Ironically as the longest running platform holder they are also the one that would have the least problems being succesful if they no longer had a platform.



If we compare Nintendo to say Sega they always had much better profit margins, and the ability to build a big cash reserve, that meant they had much more longterm security to handle different challenges like the Wii U failure, while Sega basically got very close to bankruptcy from failures such as the dreamcast.



Games and the way they keep innovating their core franchises to remain fresh and relevant. Then keep them console exclusive.

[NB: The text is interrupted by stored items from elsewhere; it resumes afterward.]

-- ==== Sys2Proof/Certificates/Slice0/Obligations.lean ====
section
/-! DEFINITION. The statements for the provers. -/

open Sys2Proof Sys2Proof.Machine

/-! ### Steps, the clock and reset -/

/-- A step takes the command at the front of the queue and runs it with the queue's rest. -/
def Obligations.StepRunsFrontCommand : Prop :=
  ∀ (c : Instr) (rest : List Instr) (s : State),
    step { s with pending := c :: rest } = exec c { s with pending := rest }

/-- The model's timebase (log 5): on an empty queue the first of the node's own events that is due is queued, and, where
none is due, the clock goes on by 1 ms. -/
def Obligations.EmptyQueueTicks : Prop :=
  ∀ s : State, s.pending = [] →
    (s.due = [] → step s = .next { s with now := s.now + 1 }) ∧
    (∀ c rest, s.due = c :: rest → step s = .next { s with pending := [c] })

/-- The state right after the power-on reset: what the chapters' tables give for any reset, with the factory defaults of
the unprogrammed store image the model chooses (log 2). -/
def Obligations.PowerOnState : Prop :=
  (∀ p, State.reset.port p = ⟨none, .hunt, [], [], none, 1, 0, 0⟩) ∧ (∀ e, State.reset.alive e = false) ∧
  (∀ e, (State.reset.endUnit e).idleTimer = some 100) ∧ State.reset.cab = ⟨none, .disarmed, none⟩ ∧
  State.reset.consist.state = .unplaced ∧ State.reset.consist.position = 0 ∧ State.reset.consist.leadEnd = none ∧
  State.reset.consist.table = emptyTable ∧ State.reset.consist.length = 0 ∧ State.reset.consist.check = 0 ∧
  State.reset.lead.role = false ∧ State.reset.lead.state = .standby ∧ State.reset.lead.reason = .none ∧
  State.reset.seq.budget = 600 ∧ State.reset.seq.demand = 4 ∧ State.reset.seq.period = 30 ∧
  State.reset.dispatch.unmatched = 0 ∧ State.reset.orders = factoryOrders ∧
  (∀ c, State.reset.channel c = ⟨.fault, true, none, 0, .settling⟩) ∧ (∀ o, State.reset.output o = false) ∧
  State.reset.heat.cCmd = 4 ∧ State.reset.heat.target = 0 ∧ State.reset.heat.level = 0 ∧
  State.reset.heat.monitor = .settling ∧ State.reset.heat.restartBlock = true ∧ State.reset.heat.cycleRec = none ∧
  (∀ i, State.reset.settled i = false) ∧
  (∀ ev, State.reset.present ev = (ev == .reset || ev == .storeInvalid)) ∧
  State.reset.mgmt.state = .ready ∧ State.reset.mgmt.store = .invalid ∧ State.reset.mgmt.cause = .supply

/-- The invariants of the node hold at reset. -/
def Obligations.ResetMeetsInvariants : Prop :=
  State.reset.atRest ∧ State.reset.placeInv ∧ State.reset.queueInv ∧ State.reset.doorInv ∧ State.reset.leafInv ∧
  State.reset.leadInv

/-! ### The port units (file 01) -/

/-- A sync character at a port in HUNT that is not sending. With a measured bit time in the window of a rate `r`, decoding
as 0x55 with even parity, and the port UNLOCKED or locked at `r`: the port is locked at `r` and in ASSEMBLING with the sync
character alone in its buffer, and nothing else changes but that the cab port's lock timer starts as it takes a lock. One
that decodes wrong, or whose bit time lies in no window the port may take, is a SYNC_ERROR: the frame is dropped, the port
goes to DISCARDING, and its lock is kept. -/
def Obligations.SyncCharactersAreJudged : Prop :=
  ∀ (p : Port) (bitTime : Nat) (c : Character) (s : State),
    s.supplyLow = false → (s.port p).rx = .hunt → (s.port p).sending = none →
    (∀ r, c.data = 0x55 → charGood c = true → (rateWindow r).1 ≤ bitTime → bitTime ≤ (rateWindow r).2 →
      (s.port p).lock = none ∨ (s.port p).lock = some r →
      ∃ t, exec (.syncCharacter p bitTime c) s = .next t ∧
        t.port p = { s.port p with lock := some r, rx := .assembling, buffer := [0x55] } ∧
        t.cab = (if p = .cab ∧ (s.port p).lock = none then
          { s.cab with lockTimer := some (s.now + s.itemN Item.silence) } else s.cab) ∧
        (∀ q, q ≠ p → t.port q = s.port q) ∧ OnlyPorts { s with cab := t.cab } t) ∧
    ((c.data = 0x55 → charGood c = true → ∀ r, (rateWindow r).1 ≤ bitTime → bitTime ≤ (rateWindow r).2 →
        (s.port p).lock ≠ none ∧ (s.port p).lock ≠ some r) →
      ∃ t, exec (.syncCharacter p bitTime c) s = .next t ∧ exec (.syncError p bitTime c) s = .next t ∧
        Dropped p .discarding s t)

They dominated handheld market. Otherwise the sales of Nintendo 64, GameCube and Wii U could be fatal and force them to become Third Party Publishers like Sega.



GoOnKid said:
Pemalite said:

Well, they did essentially leave the home console market and stopped competing with Sony and Microsoft directly.

But their handhelds? Never failed which kept the company and it's highly awarded intellectual properties at the forefront of gaming.

Ugh, this again? You know I could flip the argument and claim that they dropped the handheld market. The Switch fights both battles, however.

This is a pure handheld in every sense of the word. It's designed primarily as a mobile device that is played in your hands.
And there is literally nothing wrong with that.


Thus far there hasn't been any real logical rebuttal against the Switch being a pure handheld other than "Nintendo Marketing says otherwise".
...Because Marketing. The bastion of truth, logic and facts.

And that is as far as this discussion will likely go if you don't have anything tangible.